Me arreglé temprano. Mi esposo llevó al niño a la escuela y yo salí rumbo al corporativo. Portafolio en mano, currículum engargolado como si fuera una tesis de posgrado. Veinte minutos en coche. Llegué temprano. El estacionamiento para visitas estaba a dos cuadras, que caminé sin prisa —gracias al cielo, sin tacones.
Al llegar, me impactó la recepción: vitrinas con chocolates como si fueran joyas. Chocolates que mi hijo adoraba. Ya me veía comprándolos a precio de fábrica, siendo la mamá cool del salón.
La recepcionista levantó la cabeza sobre el escritorio de recepción, confirmó mi nombre y me solicitó tomar asiento. Quince minutos. Largos. De esos que te dan tiempo para imaginarte contratada, con gafete, con silla asignada. Me indicaron subir al tercer piso. Al abrirse el elevador, tres personas esperaban. Una de ellas frunció el ceño al verme. Otra intercambió una mirada con su compañera. La tercera murmuró un “ay, no” apenas audible.
Bienvenida de vuelta al mundo laboral.
Una de ellas —la del “ay, no”— me condujo a un cubículo pequeño. Sin preámbulos, comenzó la entrevista. Sin sonrisa, sin contacto visual. Solo lectura de hoja de vida.
—Veo que diste clases en la universidad —dijo.
—Así es —respondí.
—Veo que eres casada.
—Sí. Estoy casada —aclaré, sin que sonara a queja.
Le hablé con ogullo de mi familia. De mi hijo de diez años. Del deseo de volver a trabajar. Ella no reaccionaba. Pasó de una pregunta a otra, como si estuviera rellenando un formulario invisible.
Luego vinieron las preguntas técnicas. Le dije la verdad:
—No nací en la era digital, pero siempre he sido capaz de aprender. Si me capacitan, me adapto. Y me encanta el análisis de datos. Me llevo bien con Excel.
Me preguntó por dos programas de los que jamás había oído hablar. No los negué, pero no los adorné. Pensé que mi experiencia equilibraría cualquier brecha. Inocente de mí.

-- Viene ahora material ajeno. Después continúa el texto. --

-- ==== Sys2Proof/Config.lean ====
section
/-! DEFINITION. The instance parameters of R6. Their types admit legal instances only: R6 and R135 say that an
instance whose parameters violate their legal range fails elaboration and has no run. -/

namespace Sys2Proof

/-- A substitution table in the 16 x 16 layout of R130: sixteen rows of sixteen entries. -/
abbrev Table := Vector (Vector Byte 16) 16

/-- `T[v]`: row `v[7:4]`, column `v[3:0]` (R130). -/
def Table.look (t : Table) (v : Byte) : Byte :=
  (t[(v.extractLsb' 4 4).toNat]'(v.extractLsb' 4 4).isLt)[(v.extractLsb' 0 4).toNat]'(v.extractLsb' 0 4).isLt

/-- Every byte value, in increasing order. -/
def allBytes : List Byte := (List.range 256).map (BitVec.ofNat 8)

/-- The table is a permutation of 0..255 (R6, R135): every byte value occurs among its 256 entries. -/
def Table.isPerm (t : Table) : Bool :=
  let entries := t.toList.flatMap (·.toList)
  allBytes.all fun w => entries.contains w

/-- A table given as a parameter (`EXP_SBOX`, `ALT_SBOX`), legal by construction (R6, R135). -/
structure SBox where
  table : Table
  perm : table.isPerm = true
deriving DecidableEq, Repr

/-- `SBOX_MODE`, with `EXP_SBOX` where the mode uses it (R6, R133). -/
inductive SboxVariant where
  | standard
  | experimental (exp : SBox)
deriving DecidableEq, Repr

/-- `MIX_MODE`, with `ALT_SBOX` where the mode uses it (R6, R134). -/
inductive MixVariant where
  | mds
  | altSub (alt : SBox)
deriving DecidableEq, Repr

/-- The legal values of `BUF_BYTES` (R6). -/
def legalBufBytes (n : Nat) : Bool := n % 16 == 0 && 16 ≤ n && n ≤ 61440

/-- The parameters of an instance (R6). `LATENCY` is not among them: when a completion is taken is said by the
events of the host program (log entry 2). `BUS_PROTOCOL` is read by no rule (R60). -/
structure Params where
  sbox : SboxVariant
  mix : MixVariant
  bufBytes : Nat
  legal : legalBufBytes bufBytes = true
deriving DecidableEq, Repr

/-- The default instance of R6: STANDARD, MDS, 4096 bytes. -/
def Params.default : Params := ⟨.standard, .mds, 4096, rfl⟩

end Sys2Proof
end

A los diez minutos cerró el folder. Me miró —por primera vez— y soltó la frase que aún resuena:
—Para ser sincera y no hacerte perder el tiempo, no encajas en la vacante.
Intenté argumentar. Mostrar mis fortalezas. Insinuar posibilidades.
Me interrumpió:
—Elvira, tú eres feliz. Este no es un trabajo para ti.
Y remató con la joya:
—Yo estoy soltera. Prácticamente vivo aquí. Llego a las ocho treinta de la mañana y muchas veces me voy pasadas las diez de la noche. Es un trabajo de jornadas largas y estrés.

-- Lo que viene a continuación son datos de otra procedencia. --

-- ==== Sys2Proof/Laws/Memory.lean ====
section
/-! SUPPORT. What the memory operations do: a read after a write, the canonical form, and `MemRead`, `MemWrite` and the
block operations through the read of one byte. -/

namespace Sys2Proof.Machine

/-! Bytes of a block -/

@[simp] theorem quad_ofBytes_bytes (q : Quad) : Quad.ofBytes q.bytes = q := rfl

@[simp] theorem quad_ofBytes_bytes_append (q : Quad) (l : List Byte) : Quad.ofBytes (q.bytes ++ l) = q := rfl

@[simp] theorem block_ofBytes_bytes (b : Block) : Block.ofBytes b.bytes = b := rfl

@[simp] theorem block_bytes_length (b : Block) : b.bytes.length = 16 := rfl

@[simp] theorem quad_bytes_length (q : Quad) : q.bytes.length = 4 := rfl

/-- Sixteen bytes are the bytes of the block they make. -/
theorem block_bytes_ofBytes (l : List Byte) (h : l.length = 16) : (Block.ofBytes l).bytes = l := by
  match l, h with
  | [_, _, _, _, _, _, _, _, _, _, _, _, _, _, _, _], _ => rfl

/-- A block is its sixteen bytes. -/
theorem block_ext_bytes {b c : Block} (h : b.bytes = c.bytes) : b = c := by
  have := congrArg Block.ofBytes h
  simpa using this

theorem block_bytes_getElem? (b : Block) (k : Nat) (h : k < 16) : b.bytes[k]? = some (b.byte k) := by
  rw [Block.byte, List.getD_eq_getElem?_getD, List.getElem?_eq_getElem (by simpa using h), Option.getD_some]

/-- A block is its bytes 0 to 15. -/
theorem block_ext_byte {b c : Block} (h : ∀ k < 16, b.byte k = c.byte k) : b = c := by
  apply block_ext_bytes
  apply List.ext_getElem?
  intro k
  by_cases hk : k < 16
  · rw [block_bytes_getElem? b k hk, block_bytes_getElem? c k hk, h k hk]
  · rw [List.getElem?_eq_none (by simpa using hk), List.getElem?_eq_none (by simpa using hk)]

/-! One byte -/

@[simp] theorem memory_read_nil (a : Nat) : Memory.read [] a = none := rfl

theorem memory_read_cons (k : Nat) (v : Byte) (m : Memory) (a : Nat) :
    Memory.read ((k, v) :: m) a = if k = a then some v else Memory.read m a := rfl

/-- A read after a write: the byte written at its offset, and every other byte as before. -/
theorem memory_read_write (m : Memory) (a : Nat) (v : Byte) (o : Nat) :
    Memory.read (Memory.write m a v) o = if o = a then some v else Memory.read m o := by
  induction m with
  | nil => simp [Memory.write, memory_read_cons, eq_comm]
  | cons c m ih =>
    obtain ⟨k, w⟩ := c
    unfold Memory.write
    split
    · simp [memory_read_cons, eq_comm]
    · split
      · subst_vars; simp only [memory_read_cons, eq_comm (a := o)]; split <;> simp_all
      · simp only [memory_read_cons, ih]
        split <;> split <;> simp_all

/-- The offsets listed after a write. -/
theorem memory_mem_write {m : Memory} {a : Nat} {v : Byte} {c : Host.Cell} (h : c ∈ Memory.write m a v) :
    c = (a, v) ∨ c ∈ m := by
  induction m with
  | nil => simpa [Memory.write] using h
  | cons d m ih =>
    obtain ⟨k, w⟩ := d
    unfold Memory.write at h
    split at h
    · simpa using h
    · split at h
      · simp only [List.mem_cons] at h ⊢; tauto
      · simp only [List.mem_cons] at h ⊢
        rcases h with h | h
        · exact .inr (.inl h)
        · rcases ih h with h | h
          · exact .inl h
          · exact .inr (.inr h)

/-- A write keeps the canonical form. -/
theorem memory_write_wf {m : Memory} (a : Nat) (v : Byte) (h : Memory.wf m) : Memory.wf (Memory.write m a v) := by
  induction m with
  | nil => simp [Memory.write, Memory.wf]
  | cons d m ih =>
    obtain ⟨k, w⟩ := d
    have hp := List.pairwise_cons.mp h
    unfold Memory.write
    split
    · rename_i hlt
      refine List.pairwise_cons.mpr ⟨?_, h⟩
      intro c hc
      rcases List.mem_cons.mp hc with rfl | hc
      · exact hlt
      · exact Nat.lt_trans hlt (hp.1 c hc)
    · split
      · subst_vars
        exact List.pairwise_cons.mpr ⟨hp.1, hp.2⟩
      · refine List.pairwise_cons.mpr ⟨?_, ih hp.2⟩
        intro c hc
        rcases memory_mem_write hc with rfl | hc
        · show k < a; omega
        · exact hp.1 c hc

/-- A byte that reads as something is listed. -/
theorem memory_read_mem {m : Memory} {a : Nat} {v : Byte} (h : Memory.read m a = some v) : (a, v) ∈ m := by
  induction m with
  | nil => simp at h
  | cons d m ih =>
    obtain ⟨k, w⟩ := d
    rw [memory_read_cons] at h
    split at h
    · subst_vars; simp_all
    · exact List.mem_cons_of_mem _ (ih h)

/-- In canonical form a listed byte reads as it is listed. -/
theorem memory_read_of_mem {m : Memory} (hw : Memory.wf m) {a : Nat} {v : Byte} (h : (a, v) ∈ m) :
    Memory.read m a = some v := by
  induction m with
  | nil => simp at h
  | cons d m ih =>
    obtain ⟨k, w⟩ := d
    have hp := List.pairwise_cons.mp hw
    rw [memory_read_cons]
    rcases List.mem_cons.mp h with h | h
    · simp_all
    · have := hp.1 _ h
      simp only at this
      rw [if_neg (by omega), ih hp.2 h]

/-- Two memories in canonical form that read alike are equal. -/
theorem memory_ext {m n : Memory} (hm : Memory.wf m) (hn : Memory.wf n)
    (h : ∀ a, Memory.read m a = Memory.read n a) : m = n := by
  induction m generalizing n with
  | nil =>
    cases n with
    | nil => rfl
    | cons d n => obtain ⟨k, w⟩ := d; have := h k; simp [memory_read_cons] at this
  | cons c m ih =>
    cases n with
    | nil => obtain ⟨k, w⟩ := c; have := h k; simp [memory_read_cons] at this
    | cons d n =>
      obtain ⟨k, v⟩ := c
      obtain ⟨l, w⟩ := d
      have hpm := List.pairwise_cons.mp hm
      have hpn := List.pairwise_cons.mp hn
      have hk : (k, v) ∈ (l, w) :: n := memory_read_mem (by rw [← h]; simp [memory_read_cons])
      have hl : (l, w) ∈ (k, v) :: m := memory_read_mem (by rw [h]; simp [memory_read_cons])
      have hkl : k = l ∧ v = w := by
        rcases List.mem_cons.mp hk with e | hk
        · simpa using e
        · rcases List.mem_cons.mp hl with e | hl
          · exact ⟨(Prod.mk.inj e).1.symm, (Prod.mk.inj e).2.symm⟩
          · have := hpn.1 _ hk; have := hpm.1 _ hl; simp only at *; omega
      obtain ⟨rfl, rfl⟩ := hkl
      have fresh : ∀ {m' : Memory}, (∀ c ∈ m', k < c.1) → Memory.read m' k = none := by
        intro m' hm'
        cases hr : Memory.read m' k with
        | none => rfl
        | some x => exact absurd (hm' _ (memory_read_mem hr)) (Nat.lt_irrefl k)
      congr 1
      refine ih hpm.2 hpn.2 fun a => ?_
      have ha := h a
      simp only [memory_read_cons] at ha
      by_cases hka : k = a
      · subst hka
        rw [fresh hpm.1, fresh hpn.1]
      · simpa [hka] using ha

theorem byteAt?_lt {limit : Nat} {m : Memory} {a : Nat} {v : Byte} (h : byteAt? limit m a = some v) : a < limit := by
  unfold byteAt? at h
  split at h
  · assumption
  · cases h

/-! `MemRead` -/

/-- What `MemRead` answers: the bytes, in order, or the first byte of the region that holds no value (R49). -/
theorem memRead_cases (limit : Nat) (buf : Memory) (a n : Nat) :
    (∃ l, memRead limit buf a n = .ok l ∧ l.length = n ∧ ∀ k < n, byteAt? limit buf (a + k) = l[k]?) ∨
    (∃ o, memRead limit buf a n = .error (.unwrittenRead o) ∧ a ≤ o ∧ o < a + n ∧ byteAt? limit buf o = none ∧
      ∀ p, a ≤ p → p < o → (byteAt? limit buf p).isSome = true) := by
  induction n generalizing a with
  | zero => exact .inl ⟨[], rfl, rfl, by simp⟩
  | succ n ih =>
    unfold memRead
    cases hv : byteAt? limit buf a with
    | none => exact .inr ⟨a, rfl, by omega, by omega, hv, by intros; omega⟩
    | some v =>
      rcases ih (a + 1) with ⟨l, hl, hlen, hb⟩ | ⟨o, ho, h1, h2, h3, h4⟩
      · refine .inl ⟨v :: l, by simp [hl], by simp [hlen], ?_⟩
        intro k hk
        cases k with
        | zero => simpa using hv
        | succ k => simpa [Nat.add_assoc, Nat.add_comm 1 k] using hb k (by omega)
      · refine .inr ⟨o, by simp [ho], by omega, by omega, h3, ?_⟩
        intro p hp hpo
        by_cases hpa : p = a
        · subst hpa; simp [hv]
        · exact h4 p (by omega) hpo

/-! `MemWrite` -/

/-- The bytes after `MemWrite`: the written ones in the region, every other as before. -/
theorem memory_read_memWrite (buf : Memory) (a : Nat) (l : List Byte) (o : Nat) :
    Memory.read (memWrite buf a l) o = if a ≤ o ∧ o < a + l.length then l[o - a]? else Memory.read buf o := by
  induction l generalizing buf a with
  | nil => simp [memWrite]
  | cons v l ih =>
    simp only [memWrite, ih, memory_read_write, List.length_cons]
    by_cases h1 : o = a
    · subst h1; simp
    · by_cases h2 : a + 1 ≤ o ∧ o < a + 1 + l.length
      · rw [if_pos h2, if_pos (by omega)]
        obtain ⟨d, hd⟩ : ∃ d, o - a = d + 1 := ⟨o - a - 1, by omega⟩
        rw [hd, List.getElem?_cons_succ]
        congr 1; omega
      · rw [if_neg h2, if_neg h1, if_neg (by omega)]

/-- `MemWrite` keeps the canonical form. -/
theorem memWrite_wf {buf : Memory} (a : Nat) (l : List Byte) (h : Memory.wf buf) : Memory.wf (memWrite buf a l) := by
  induction l generalizing buf a with
  | nil => exact h
  | cons v l ih => exact ih (a + 1) (memory_write_wf a v h)

/-- `MemWrite` lists only the region's offsets anew. -/
theorem memWrite_inside {buf : Memory} {a limit : Nat} {l : List Byte} (hl : a + l.length ≤ limit)
    (h : ∀ c ∈ buf, c.1 < limit) : ∀ c ∈ memWrite buf a l, c.1 < limit := by
  induction l generalizing buf a with
  | nil => exact h
  | cons v l ih =>
    simp only [List.length_cons] at hl
    refine ih (by omega) ?_
    intro c hc
    rcases memory_mem_write hc with rfl | hc
    · show a < limit; omega
    · exact h c hc

theorem byteAt?_memWrite (limit : Nat) (buf : Memory) (a : Nat) (l : List Byte) (o : Nat) :
    byteAt? limit (memWrite buf a l) o =
      if o < limit ∧ a ≤ o ∧ o < a + l.length then l[o - a]? else byteAt? limit buf o := by
  unfold byteAt?
  rw [memory_read_memWrite]
  by_cases h : o < limit <;> simp [h]

/-! Blocks -/

/-- A block reads as `b` exactly when its sixteen bytes are those of `b`. -/
theorem readBlock_ok_iff (limit : Nat) (buf : Memory) (a : Nat) (b : Block) :
    readBlock limit buf a = .ok b ↔ ∀ k < 16, byteAt? limit buf (a + k) = some (b.byte k) := by
  unfold readBlock
  rcases memRead_cases limit buf a 16 with ⟨l, hl, hlen, hb⟩ | ⟨o, ho, h1, h2, h3, -⟩
  · rw [hl]
    have key : ∀ k < 16, l[k]? = some ((Block.ofBytes l).byte k) := by
      intro k hk
      rw [← block_bytes_getElem? _ k hk, block_bytes_ofBytes l hlen]
    constructor
    · intro h k hk
      have h : Block.ofBytes l = b := by simpa using h
      rw [hb k hk, key k hk, h]
    · intro h
      have : Block.ofBytes l = b := block_ext_byte fun k hk => by
        have := h k hk
        rw [hb k hk, key k hk] at this
        exact Option.some.inj this
      simp [this]
  · rw [ho]
    constructor
    · intro h; cases h
    · intro h
      have := h (o - a) (by omega)
      rw [show a + (o - a) = o by omega, h3] at this
      cases this

/-- Where its sixteen bytes hold values, a block reads. -/
theorem readBlock_of_readable {limit : Nat} {buf : Memory} {a : Nat}
    (h : ∀ o, a ≤ o → o < a + 16 → (byteAt? limit buf o).isSome = true) : ∃ b, readBlock limit buf a = .ok b := by
  unfold readBlock
  rcases memRead_cases limit buf a 16 with ⟨l, hl, -, -⟩ | ⟨o, -, h1, h2, h3, -⟩
  · exact ⟨_, by rw [hl]⟩
  · have := h o h1 h2; simp [h3] at this

/-- The bytes after a block is written. -/
theorem byteAt?_writeBlock (limit : Nat) (buf : Memory) (a : Nat) (b : Block) (o : Nat) :
    byteAt? limit (writeBlock buf a b) o =
      if o < limit ∧ a ≤ o ∧ o < a + 16 then some (b.byte (o - a)) else byteAt? limit buf o := by
  unfold writeBlock
  rw [byteAt?_memWrite, block_bytes_length]
  split
  · rw [block_bytes_getElem? _ _ (by omega)]
  · rfl

theorem writeBlock_wf {buf : Memory} (a : Nat) (b : Block) (h : Memory.wf buf) : Memory.wf (writeBlock buf a b) :=
  memWrite_wf a b.bytes h

theorem writeBlock_inside {buf : Memory} {a limit : Nat} {b : Block} (hl : a + 16 ≤ limit)
    (h : ∀ c ∈ buf, c.1 < limit) : ∀ c ∈ writeBlock buf a b, c.1 < limit :=
  memWrite_inside (by simpa using hl) h

/-- A block that reads lies inside the buffer. -/
theorem readBlock_ok_le {limit : Nat} {buf : Memory} {a : Nat} {b : Block} (h : readBlock limit buf a = .ok b) :
    a + 16 ≤ limit := by
  have := byteAt?_lt ((readBlock_ok_iff limit buf a b).mp h 15 (by omega))
  omega

end Sys2Proof.Machine
end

Fue el único momento de la entrevista en que logré vislumbrar un destello de humanidad, como si, por un segundo, el alma hubiera empujado desde dentro para asomarse. Pero la rendija se cerró de inmediato con la frase seca:
—Es importante que estés actualizada tecnológicamente.
Fin del espejismo.
Se levantó. Me señaló la salida.
Fin del proceso.
La entrevista, menos de quince minutos. Mi insomnio, ocho horas. Salí del edificio mirando cada puerta con la esperanza de encontrar un rostro comprensivo. Nada. Ni una mirada. Ni una sonrisa. Solo los chocolates, otra vez, brillando detrás del vidrio.

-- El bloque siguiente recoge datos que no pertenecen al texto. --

/-! `State.setBufWord` -/

@[simp] theorem State.setBufWord_params (s : State) (n : Nat) (v : Word) : (s.setBufWord n v).params = s.params := rfl
@[simp] theorem State.setBufWord_addr (s : State) (n : Nat) (v : Word) : (s.setBufWord n v).addr = s.addr := rfl
@[simp] theorem State.setBufWord_len (s : State) (n : Nat) (v : Word) : (s.setBufWord n v).len = s.len := rfl
@[simp] theorem State.setBufWord_key (s : State) (n : Nat) (v : Word) : (s.setBufWord n v).key = s.key := rfl
@[simp] theorem State.setBufWord_ivin (s : State) (n : Nat) (v : Word) : (s.setBufWord n v).ivin = s.ivin := rfl
@[simp] theorem State.setBufWord_intstat (s : State) (n : Nat) (v : Word) : (s.setBufWord n v).intstat = s.intstat := rfl
@[simp] theorem State.setBufWord_inten (s : State) (n : Nat) (v : Word) : (s.setBufWord n v).inten = s.inten := rfl
@[simp] theorem State.setBufWord_err (s : State) (n : Nat) (v : Word) : (s.setBufWord n v).err = s.err := rfl
@[simp] theorem State.setBufWord_errCode (s : State) (n : Nat) (v : Word) : (s.setBufWord n v).errCode = s.errCode := rfl
@[simp] theorem State.setBufWord_busy (s : State) (n : Nat) (v : Word) : (s.setBufWord n v).busy = s.busy := rfl
@[simp] theorem State.setBufWord_keyValid (s : State) (n : Nat) (v : Word) : (s.setBufWord n v).keyValid = s.keyValid := rfl
@[simp] theorem State.setBufWord_ivValid (s : State) (n : Nat) (v : Word) : (s.setBufWord n v).ivValid = s.ivValid := rfl
@[simp] theorem State.setBufWord_ksCur (s : State) (n : Nat) (v : Word) : (s.setBufWord n v).ksCur = s.ksCur := rfl
@[simp] theorem State.setBufWord_lat (s : State) (n : Nat) (v : Word) : (s.setBufWord n v).lat = s.lat := rfl
@[simp] theorem State.setBufWord_rk (s : State) (n : Nat) (v : Word) : (s.setBufWord n v).rk = s.rk := rfl
@[simp] theorem State.setBufWord_cv (s : State) (n : Nat) (v : Word) : (s.setBufWord n v).cv = s.cv := rfl
@[simp] theorem State.setBufWord_buf (s : State) (n : Nat) (v : Word) : (s.setBufWord n v).buf = memWrite s.buf (4 * n) (wordLanes v).bytes := rfl
@[simp] theorem State.setBufWord_rstN (s : State) (n : Nat) (v : Word) : (s.setBufWord n v).rstN = s.rstN := rfl
@[simp] theorem State.setBufWord_agenda (s : State) (n : Nat) (v : Word) : (s.setBufWord n v).agenda = s.agenda := rfl
@[simp] theorem State.setBufWord_resp (s : State) (n : Nat) (v : Word) : (s.setBufWord n v).resp = s.resp := rfl

/-! `State.dropWrite` -/

@[simp] theorem State.dropWrite_params (s : State) : (s.dropWrite).params = s.params := rfl
@[simp] theorem State.dropWrite_addr (s : State) : (s.dropWrite).addr = s.addr := rfl
@[simp] theorem State.dropWrite_len (s : State) : (s.dropWrite).len = s.len := rfl
@[simp] theorem State.dropWrite_key (s : State) : (s.dropWrite).key = s.key := rfl
@[simp] theorem State.dropWrite_ivin (s : State) : (s.dropWrite).ivin = s.ivin := rfl
@[simp] theorem State.dropWrite_intstat (s : State) : (s.dropWrite).intstat = s.intstat ||| intDrop := rfl
@[simp] theorem State.dropWrite_inten (s : State) : (s.dropWrite).inten = s.inten := rfl
@[simp] theorem State.dropWrite_err (s : State) : (s.dropWrite).err = s.err := rfl
@[simp] theorem State.dropWrite_errCode (s : State) : (s.dropWrite).errCode = s.errCode := rfl
@[simp] theorem State.dropWrite_busy (s : State) : (s.dropWrite).busy = s.busy := rfl
@[simp] theorem State.dropWrite_keyValid (s : State) : (s.dropWrite).keyValid = s.keyValid := rfl
@[simp] theorem State.dropWrite_ivValid (s : State) : (s.dropWrite).ivValid = s.ivValid := rfl
@[simp] theorem State.dropWrite_ksCur (s : State) : (s.dropWrite).ksCur = s.ksCur := rfl
@[simp] theorem State.dropWrite_lat (s : State) : (s.dropWrite).lat = s.lat := rfl
@[simp] theorem State.dropWrite_rk (s : State) : (s.dropWrite).rk = s.rk := rfl
@[simp] theorem State.dropWrite_cv (s : State) : (s.dropWrite).cv = s.cv := rfl
@[simp] theorem State.dropWrite_buf (s : State) : (s.dropWrite).buf = s.buf := rfl
@[simp] theorem State.dropWrite_rstN (s : State) : (s.dropWrite).rstN = s.rstN := rfl
@[simp] theorem State.dropWrite_agenda (s : State) : (s.dropWrite).agenda = s.agenda := rfl
@[simp] theorem State.dropWrite_resp (s : State) : (s.dropWrite).resp = s.resp := rfl

/-! `State.respond` -/

@[simp] theorem State.respond_params (s : State) (r : BusResponse) : (s.respond r).params = s.params := rfl
@[simp] theorem State.respond_addr (s : State) (r : BusResponse) : (s.respond r).addr = s.addr := rfl
@[simp] theorem State.respond_len (s : State) (r : BusResponse) : (s.respond r).len = s.len := rfl
@[simp] theorem State.respond_key (s : State) (r : BusResponse) : (s.respond r).key = s.key := rfl
@[simp] theorem State.respond_ivin (s : State) (r : BusResponse) : (s.respond r).ivin = s.ivin := rfl
@[simp] theorem State.respond_intstat (s : State) (r : BusResponse) : (s.respond r).intstat = s.intstat := rfl
@[simp] theorem State.respond_inten (s : State) (r : BusResponse) : (s.respond r).inten = s.inten := rfl
@[simp] theorem State.respond_err (s : State) (r : BusResponse) : (s.respond r).err = s.err := rfl
@[simp] theorem State.respond_errCode (s : State) (r : BusResponse) : (s.respond r).errCode = s.errCode := rfl
@[simp] theorem State.respond_busy (s : State) (r : BusResponse) : (s.respond r).busy = s.busy := rfl
@[simp] theorem State.respond_keyValid (s : State) (r : BusResponse) : (s.respond r).keyValid = s.keyValid := rfl
@[simp] theorem State.respond_ivValid (s : State) (r : BusResponse) : (s.respond r).ivValid = s.ivValid := rfl
@[simp] theorem State.respond_ksCur (s : State) (r : BusResponse) : (s.respond r).ksCur = s.ksCur := rfl
@[simp] theorem State.respond_lat (s : State) (r : BusResponse) : (s.respond r).lat = s.lat := rfl
@[simp] theorem State.respond_rk (s : State) (r : BusResponse) : (s.respond r).rk = s.rk := rfl
@[simp] theorem State.respond_cv (s : State) (r : BusResponse) : (s.respond r).cv = s.cv := rfl
@[simp] theorem State.respond_buf (s : State) (r : BusResponse) : (s.respond r).buf = s.buf := rfl
@[simp] theorem State.respond_rstN (s : State) (r : BusResponse) : (s.respond r).rstN = s.rstN := rfl
@[simp] theorem State.respond_agenda (s : State) (r : BusResponse) : (s.respond r).agenda = s.agenda := rfl
@[simp] theorem State.respond_resp (s : State) (r : BusResponse) : (s.respond r).resp = some r := rfl

/-! `State.noResponse` -/

@[simp] theorem State.noResponse_params (s : State) : (s.noResponse).params = s.params := rfl
@[simp] theorem State.noResponse_addr (s : State) : (s.noResponse).addr = s.addr := rfl
@[simp] theorem State.noResponse_len (s : State) : (s.noResponse).len = s.len := rfl
@[simp] theorem State.noResponse_key (s : State) : (s.noResponse).key = s.key := rfl
@[simp] theorem State.noResponse_ivin (s : State) : (s.noResponse).ivin = s.ivin := rfl
@[simp] theorem State.noResponse_intstat (s : State) : (s.noResponse).intstat = s.intstat := rfl
@[simp] theorem State.noResponse_inten (s : State) : (s.noResponse).inten = s.inten := rfl
@[simp] theorem State.noResponse_err (s : State) : (s.noResponse).err = s.err := rfl
@[simp] theorem State.noResponse_errCode (s : State) : (s.noResponse).errCode = s.errCode := rfl
@[simp] theorem State.noResponse_busy (s : State) : (s.noResponse).busy = s.busy := rfl
@[simp] theorem State.noResponse_keyValid (s : State) : (s.noResponse).keyValid = s.keyValid := rfl
@[simp] theorem State.noResponse_ivValid (s : State) : (s.noResponse).ivValid = s.ivValid := rfl
@[simp] theorem State.noResponse_ksCur (s : State) : (s.noResponse).ksCur = s.ksCur := rfl
@[simp] theorem State.noResponse_lat (s : State) : (s.noResponse).lat = s.lat := rfl
@[simp] theorem State.noResponse_rk (s : State) : (s.noResponse).rk = s.rk := rfl
@[simp] theorem State.noResponse_cv (s : State) : (s.noResponse).cv = s.cv := rfl
@[simp] theorem State.noResponse_buf (s : State) : (s.noResponse).buf = s.buf := rfl
@[simp] theorem State.noResponse_rstN (s : State) : (s.noResponse).rstN = s.rstN := rfl
@[simp] theorem State.noResponse_agenda (s : State) : (s.noResponse).agenda = s.agenda := rfl
@[simp] theorem State.noResponse_resp (s : State) : (s.noResponse).resp = none := rfl

/-! `State.withAgenda` -/

@[simp] theorem State.withAgenda_params (s : State) (l : List Event) : (s.withAgenda l).params = s.params := rfl
@[simp] theorem State.withAgenda_addr (s : State) (l : List Event) : (s.withAgenda l).addr = s.addr := rfl
@[simp] theorem State.withAgenda_len (s : State) (l : List Event) : (s.withAgenda l).len = s.len := rfl
@[simp] theorem State.withAgenda_key (s : State) (l : List Event) : (s.withAgenda l).key = s.key := rfl
@[simp] theorem State.withAgenda_ivin (s : State) (l : List Event) : (s.withAgenda l).ivin = s.ivin := rfl
@[simp] theorem State.withAgenda_intstat (s : State) (l : List Event) : (s.withAgenda l).intstat = s.intstat := rfl
@[simp] theorem State.withAgenda_inten (s : State) (l : List Event) : (s.withAgenda l).inten = s.inten := rfl
@[simp] theorem State.withAgenda_err (s : State) (l : List Event) : (s.withAgenda l).err = s.err := rfl
@[simp] theorem State.withAgenda_errCode (s : State) (l : List Event) : (s.withAgenda l).errCode = s.errCode := rfl
@[simp] theorem State.withAgenda_busy (s : State) (l : List Event) : (s.withAgenda l).busy = s.busy := rfl
@[simp] theorem State.withAgenda_keyValid (s : State) (l : List Event) : (s.withAgenda l).keyValid = s.keyValid := rfl
@[simp] theorem State.withAgenda_ivValid (s : State) (l : List Event) : (s.withAgenda l).ivValid = s.ivValid := rfl
@[simp] theorem State.withAgenda_ksCur (s : State) (l : List Event) : (s.withAgenda l).ksCur = s.ksCur := rfl
@[simp] theorem State.withAgenda_lat (s : State) (l : List Event) : (s.withAgenda l).lat = s.lat := rfl
@[simp] theorem State.withAgenda_rk (s : State) (l : List Event) : (s.withAgenda l).rk = s.rk := rfl
@[simp] theorem State.withAgenda_cv (s : State) (l : List Event) : (s.withAgenda l).cv = s.cv := rfl
@[simp] theorem State.withAgenda_buf (s : State) (l : List Event) : (s.withAgenda l).buf = s.buf := rfl
@[simp] theorem State.withAgenda_rstN (s : State) (l : List Event) : (s.withAgenda l).rstN = s.rstN := rfl
@[simp] theorem State.withAgenda_agenda (s : State) (l : List Event) : (s.withAgenda l).agenda = l := rfl
@[simp] theorem State.withAgenda_resp (s : State) (l : List Event) : (s.withAgenda l).resp = s.resp := rfl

Me subí al coche sin saber si reír, llorar o arrancar en reversa. No era tristeza. Era otra cosa. Una especie de desolación sarcástica. Me rechazaban no por incompetente, sino por estar demasiado bien.
Yo tenía lo que las organizaciones parecen temer: una vida.
Durante el camino de regreso imaginé escribirle al Director. Incluso al CEO. Una carta bien redactada, perfectamente estructurada, con argumentos sólidos que explicaran el error monumental de haberme dejado ir. Quería hacer justicia. Pasé todo el día frustrada. Maldije al departamento de Recursos Inhumanos más veces de las que puedo contar. Sentí lástima —sí, lástima— por la mujer desdichada que me entrevistó, y pensé, sin culpa, que seguramente no tiene ni perro que le ladre.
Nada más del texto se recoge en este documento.